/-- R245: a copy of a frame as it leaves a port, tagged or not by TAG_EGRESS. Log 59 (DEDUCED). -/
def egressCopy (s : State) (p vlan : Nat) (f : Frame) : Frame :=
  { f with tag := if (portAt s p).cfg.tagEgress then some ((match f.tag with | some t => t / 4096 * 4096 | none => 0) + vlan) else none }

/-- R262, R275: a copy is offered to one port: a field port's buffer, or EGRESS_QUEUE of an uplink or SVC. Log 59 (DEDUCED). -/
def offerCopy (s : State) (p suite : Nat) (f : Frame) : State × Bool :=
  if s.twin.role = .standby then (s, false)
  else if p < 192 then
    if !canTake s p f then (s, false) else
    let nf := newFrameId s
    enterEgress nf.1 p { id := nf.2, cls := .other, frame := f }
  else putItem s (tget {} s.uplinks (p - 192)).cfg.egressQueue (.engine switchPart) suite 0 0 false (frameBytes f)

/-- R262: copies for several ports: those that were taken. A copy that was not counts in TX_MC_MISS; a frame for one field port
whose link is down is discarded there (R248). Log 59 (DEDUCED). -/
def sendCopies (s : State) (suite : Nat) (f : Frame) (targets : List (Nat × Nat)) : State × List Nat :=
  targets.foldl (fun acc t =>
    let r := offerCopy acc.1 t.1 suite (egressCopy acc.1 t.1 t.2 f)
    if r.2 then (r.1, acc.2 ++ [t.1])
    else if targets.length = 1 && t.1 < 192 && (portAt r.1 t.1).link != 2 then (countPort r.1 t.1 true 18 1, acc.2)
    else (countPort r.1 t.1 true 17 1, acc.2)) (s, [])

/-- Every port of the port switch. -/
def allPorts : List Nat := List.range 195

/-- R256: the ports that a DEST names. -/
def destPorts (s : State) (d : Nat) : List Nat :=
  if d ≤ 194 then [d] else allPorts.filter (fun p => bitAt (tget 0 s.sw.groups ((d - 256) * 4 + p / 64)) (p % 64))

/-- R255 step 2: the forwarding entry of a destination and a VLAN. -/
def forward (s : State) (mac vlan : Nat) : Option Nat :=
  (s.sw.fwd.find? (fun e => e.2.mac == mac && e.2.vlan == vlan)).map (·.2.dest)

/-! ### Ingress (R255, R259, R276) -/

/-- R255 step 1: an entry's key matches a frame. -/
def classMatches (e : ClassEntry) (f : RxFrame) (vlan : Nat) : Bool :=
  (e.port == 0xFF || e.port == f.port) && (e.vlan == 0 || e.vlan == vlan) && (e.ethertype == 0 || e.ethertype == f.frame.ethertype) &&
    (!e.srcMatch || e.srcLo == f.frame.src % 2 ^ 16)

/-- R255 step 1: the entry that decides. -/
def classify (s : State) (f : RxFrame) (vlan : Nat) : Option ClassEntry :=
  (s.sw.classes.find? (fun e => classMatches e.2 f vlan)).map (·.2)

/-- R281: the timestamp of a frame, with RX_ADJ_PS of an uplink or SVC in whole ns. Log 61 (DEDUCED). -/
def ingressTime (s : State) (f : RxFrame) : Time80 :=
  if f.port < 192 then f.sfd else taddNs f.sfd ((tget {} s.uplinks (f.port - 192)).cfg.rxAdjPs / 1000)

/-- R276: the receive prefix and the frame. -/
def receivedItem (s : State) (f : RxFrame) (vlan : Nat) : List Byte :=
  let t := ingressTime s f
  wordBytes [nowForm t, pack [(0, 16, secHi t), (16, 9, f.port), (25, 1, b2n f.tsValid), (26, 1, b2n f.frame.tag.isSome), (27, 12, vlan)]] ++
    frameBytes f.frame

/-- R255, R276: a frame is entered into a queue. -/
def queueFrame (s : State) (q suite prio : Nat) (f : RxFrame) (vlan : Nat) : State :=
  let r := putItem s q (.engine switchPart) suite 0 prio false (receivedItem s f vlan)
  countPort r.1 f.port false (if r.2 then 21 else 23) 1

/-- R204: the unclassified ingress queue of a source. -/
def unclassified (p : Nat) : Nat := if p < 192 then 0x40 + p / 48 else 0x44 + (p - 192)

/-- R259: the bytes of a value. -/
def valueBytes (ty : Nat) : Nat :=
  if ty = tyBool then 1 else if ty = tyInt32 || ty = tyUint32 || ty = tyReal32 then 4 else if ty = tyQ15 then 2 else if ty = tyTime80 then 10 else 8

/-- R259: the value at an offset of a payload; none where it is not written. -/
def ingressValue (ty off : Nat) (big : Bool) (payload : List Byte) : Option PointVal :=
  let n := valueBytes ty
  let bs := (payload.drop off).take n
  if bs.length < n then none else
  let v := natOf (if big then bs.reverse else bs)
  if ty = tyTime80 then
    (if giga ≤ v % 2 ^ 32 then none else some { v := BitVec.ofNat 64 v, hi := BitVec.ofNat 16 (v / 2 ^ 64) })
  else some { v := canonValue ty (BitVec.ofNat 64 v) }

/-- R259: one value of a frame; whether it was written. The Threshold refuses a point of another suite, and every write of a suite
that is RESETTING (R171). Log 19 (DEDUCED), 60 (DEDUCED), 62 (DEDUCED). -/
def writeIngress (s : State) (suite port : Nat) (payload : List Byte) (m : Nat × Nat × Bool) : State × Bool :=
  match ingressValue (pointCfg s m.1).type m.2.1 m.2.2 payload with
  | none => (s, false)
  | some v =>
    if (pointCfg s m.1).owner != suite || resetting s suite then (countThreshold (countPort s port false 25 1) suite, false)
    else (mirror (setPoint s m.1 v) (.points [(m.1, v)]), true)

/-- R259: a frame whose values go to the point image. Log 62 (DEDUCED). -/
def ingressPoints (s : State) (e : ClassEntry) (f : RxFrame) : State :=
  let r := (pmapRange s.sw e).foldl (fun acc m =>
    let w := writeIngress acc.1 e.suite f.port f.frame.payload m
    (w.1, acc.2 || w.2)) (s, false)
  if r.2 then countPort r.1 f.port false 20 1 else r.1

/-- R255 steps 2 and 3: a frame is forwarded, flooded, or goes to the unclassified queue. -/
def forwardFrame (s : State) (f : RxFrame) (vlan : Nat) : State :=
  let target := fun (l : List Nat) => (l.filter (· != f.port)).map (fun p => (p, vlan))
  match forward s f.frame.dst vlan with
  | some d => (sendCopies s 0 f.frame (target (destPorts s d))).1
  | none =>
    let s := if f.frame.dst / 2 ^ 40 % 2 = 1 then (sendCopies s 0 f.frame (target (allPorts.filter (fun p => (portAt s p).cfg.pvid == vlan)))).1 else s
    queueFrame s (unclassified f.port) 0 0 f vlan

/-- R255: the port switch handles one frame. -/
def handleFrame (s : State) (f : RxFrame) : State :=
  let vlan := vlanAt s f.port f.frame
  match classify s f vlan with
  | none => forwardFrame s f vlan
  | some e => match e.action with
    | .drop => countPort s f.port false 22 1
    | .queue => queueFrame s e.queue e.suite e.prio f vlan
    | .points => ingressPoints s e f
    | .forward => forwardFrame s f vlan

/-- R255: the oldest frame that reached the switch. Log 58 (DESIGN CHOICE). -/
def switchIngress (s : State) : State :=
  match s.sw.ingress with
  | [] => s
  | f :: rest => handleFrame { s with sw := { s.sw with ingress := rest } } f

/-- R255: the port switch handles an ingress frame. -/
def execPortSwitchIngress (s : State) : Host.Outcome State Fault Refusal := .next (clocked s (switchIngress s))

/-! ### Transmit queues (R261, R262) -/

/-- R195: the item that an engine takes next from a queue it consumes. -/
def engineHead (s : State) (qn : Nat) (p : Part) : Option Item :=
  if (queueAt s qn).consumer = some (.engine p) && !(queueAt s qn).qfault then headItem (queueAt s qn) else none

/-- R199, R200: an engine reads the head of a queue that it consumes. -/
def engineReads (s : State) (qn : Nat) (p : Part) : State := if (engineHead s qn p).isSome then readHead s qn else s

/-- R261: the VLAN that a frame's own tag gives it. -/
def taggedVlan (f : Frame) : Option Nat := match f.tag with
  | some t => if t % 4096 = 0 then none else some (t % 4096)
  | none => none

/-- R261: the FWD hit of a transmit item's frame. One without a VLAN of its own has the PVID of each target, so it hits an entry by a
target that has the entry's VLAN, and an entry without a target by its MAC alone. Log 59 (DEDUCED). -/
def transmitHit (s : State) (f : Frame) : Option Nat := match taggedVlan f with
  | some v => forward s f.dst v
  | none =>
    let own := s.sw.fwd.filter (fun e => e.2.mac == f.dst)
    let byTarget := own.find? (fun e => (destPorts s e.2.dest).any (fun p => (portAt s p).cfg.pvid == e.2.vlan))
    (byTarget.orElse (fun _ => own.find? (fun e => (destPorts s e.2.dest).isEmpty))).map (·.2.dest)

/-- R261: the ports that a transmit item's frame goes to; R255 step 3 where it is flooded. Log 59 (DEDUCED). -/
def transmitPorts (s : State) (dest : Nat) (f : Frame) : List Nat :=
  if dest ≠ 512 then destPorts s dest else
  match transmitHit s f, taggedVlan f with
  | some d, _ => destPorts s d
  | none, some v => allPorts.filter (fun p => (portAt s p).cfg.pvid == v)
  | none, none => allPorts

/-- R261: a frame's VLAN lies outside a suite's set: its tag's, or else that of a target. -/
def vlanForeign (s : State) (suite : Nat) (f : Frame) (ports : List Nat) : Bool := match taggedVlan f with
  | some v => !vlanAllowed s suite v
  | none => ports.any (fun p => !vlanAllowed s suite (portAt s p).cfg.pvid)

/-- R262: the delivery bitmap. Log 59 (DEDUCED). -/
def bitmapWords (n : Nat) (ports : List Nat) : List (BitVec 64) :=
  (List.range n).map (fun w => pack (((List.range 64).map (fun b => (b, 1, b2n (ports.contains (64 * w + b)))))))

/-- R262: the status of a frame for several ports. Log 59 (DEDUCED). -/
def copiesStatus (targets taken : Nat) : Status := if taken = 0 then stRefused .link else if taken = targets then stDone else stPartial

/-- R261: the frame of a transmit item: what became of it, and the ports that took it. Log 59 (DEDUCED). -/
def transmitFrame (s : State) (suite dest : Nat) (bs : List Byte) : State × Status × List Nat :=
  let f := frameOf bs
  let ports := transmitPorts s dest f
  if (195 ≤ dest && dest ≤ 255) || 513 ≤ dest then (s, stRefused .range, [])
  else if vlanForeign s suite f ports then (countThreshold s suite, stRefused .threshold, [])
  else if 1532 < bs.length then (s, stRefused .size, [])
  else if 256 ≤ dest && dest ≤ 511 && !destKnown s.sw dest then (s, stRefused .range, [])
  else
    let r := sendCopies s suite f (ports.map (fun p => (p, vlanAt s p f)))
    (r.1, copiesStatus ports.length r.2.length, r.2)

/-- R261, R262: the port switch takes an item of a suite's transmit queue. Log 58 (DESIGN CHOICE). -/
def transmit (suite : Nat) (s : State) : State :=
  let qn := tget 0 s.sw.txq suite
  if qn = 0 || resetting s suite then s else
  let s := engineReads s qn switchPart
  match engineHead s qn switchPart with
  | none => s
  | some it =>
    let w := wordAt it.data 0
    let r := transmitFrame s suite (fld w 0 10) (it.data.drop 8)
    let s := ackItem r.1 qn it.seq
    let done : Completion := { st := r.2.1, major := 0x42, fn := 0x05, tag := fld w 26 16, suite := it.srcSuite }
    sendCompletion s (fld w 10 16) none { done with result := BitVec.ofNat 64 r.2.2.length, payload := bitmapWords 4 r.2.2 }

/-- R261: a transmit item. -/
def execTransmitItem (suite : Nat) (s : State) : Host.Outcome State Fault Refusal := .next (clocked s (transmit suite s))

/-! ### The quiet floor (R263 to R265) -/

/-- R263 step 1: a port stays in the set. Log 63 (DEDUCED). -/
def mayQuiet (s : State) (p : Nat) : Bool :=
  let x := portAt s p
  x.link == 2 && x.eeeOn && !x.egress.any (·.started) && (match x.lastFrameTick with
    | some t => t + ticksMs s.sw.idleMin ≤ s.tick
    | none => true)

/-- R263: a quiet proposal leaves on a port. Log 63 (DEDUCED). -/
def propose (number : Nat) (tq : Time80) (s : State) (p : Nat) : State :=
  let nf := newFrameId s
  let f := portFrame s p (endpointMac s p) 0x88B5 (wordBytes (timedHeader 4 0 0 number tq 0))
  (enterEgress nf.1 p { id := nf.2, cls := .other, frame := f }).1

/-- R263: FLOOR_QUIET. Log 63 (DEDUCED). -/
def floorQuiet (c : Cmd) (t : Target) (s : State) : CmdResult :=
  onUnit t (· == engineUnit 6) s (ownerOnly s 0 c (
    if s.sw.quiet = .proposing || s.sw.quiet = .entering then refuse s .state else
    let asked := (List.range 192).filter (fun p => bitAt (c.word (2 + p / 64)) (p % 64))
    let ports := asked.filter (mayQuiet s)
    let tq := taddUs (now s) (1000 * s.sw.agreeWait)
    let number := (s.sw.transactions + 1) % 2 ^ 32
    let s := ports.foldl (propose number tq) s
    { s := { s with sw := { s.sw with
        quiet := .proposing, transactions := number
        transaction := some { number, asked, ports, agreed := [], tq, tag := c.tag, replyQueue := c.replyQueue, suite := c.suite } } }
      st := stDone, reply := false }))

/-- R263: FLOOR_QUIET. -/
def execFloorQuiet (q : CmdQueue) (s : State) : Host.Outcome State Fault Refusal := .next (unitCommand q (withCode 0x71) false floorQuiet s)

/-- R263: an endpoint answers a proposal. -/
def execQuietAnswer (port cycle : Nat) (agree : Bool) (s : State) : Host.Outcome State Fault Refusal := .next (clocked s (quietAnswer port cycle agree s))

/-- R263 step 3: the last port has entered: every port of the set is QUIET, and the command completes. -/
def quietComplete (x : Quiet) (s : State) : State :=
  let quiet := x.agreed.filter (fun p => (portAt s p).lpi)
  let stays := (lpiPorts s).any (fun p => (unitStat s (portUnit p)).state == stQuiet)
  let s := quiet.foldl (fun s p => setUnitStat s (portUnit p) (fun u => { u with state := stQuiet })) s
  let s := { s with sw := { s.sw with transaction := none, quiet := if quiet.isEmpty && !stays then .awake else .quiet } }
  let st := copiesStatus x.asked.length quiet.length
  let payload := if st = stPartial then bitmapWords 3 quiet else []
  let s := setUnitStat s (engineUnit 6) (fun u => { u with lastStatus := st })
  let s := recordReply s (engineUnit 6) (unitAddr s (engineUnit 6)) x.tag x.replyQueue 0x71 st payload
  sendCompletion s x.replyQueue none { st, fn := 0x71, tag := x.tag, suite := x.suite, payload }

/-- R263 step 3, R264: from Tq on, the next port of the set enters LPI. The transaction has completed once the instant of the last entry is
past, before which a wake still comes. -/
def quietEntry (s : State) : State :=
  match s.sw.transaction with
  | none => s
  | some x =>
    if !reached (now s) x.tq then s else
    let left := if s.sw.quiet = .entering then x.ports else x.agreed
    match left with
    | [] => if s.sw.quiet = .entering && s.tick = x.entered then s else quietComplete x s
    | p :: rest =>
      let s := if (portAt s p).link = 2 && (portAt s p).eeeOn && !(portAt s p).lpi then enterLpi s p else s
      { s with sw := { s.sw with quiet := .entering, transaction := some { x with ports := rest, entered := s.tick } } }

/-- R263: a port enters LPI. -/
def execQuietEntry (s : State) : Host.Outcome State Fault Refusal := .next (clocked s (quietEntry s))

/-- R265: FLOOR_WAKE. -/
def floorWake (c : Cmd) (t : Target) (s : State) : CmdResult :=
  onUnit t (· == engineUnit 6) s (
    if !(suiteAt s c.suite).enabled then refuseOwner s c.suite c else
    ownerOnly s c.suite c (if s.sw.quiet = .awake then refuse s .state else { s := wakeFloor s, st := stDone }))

####

▶ **Problem description**:
A single number is the whole answer: the number of lines in the entries that include "left".

▶ **Answer to this problem**:
2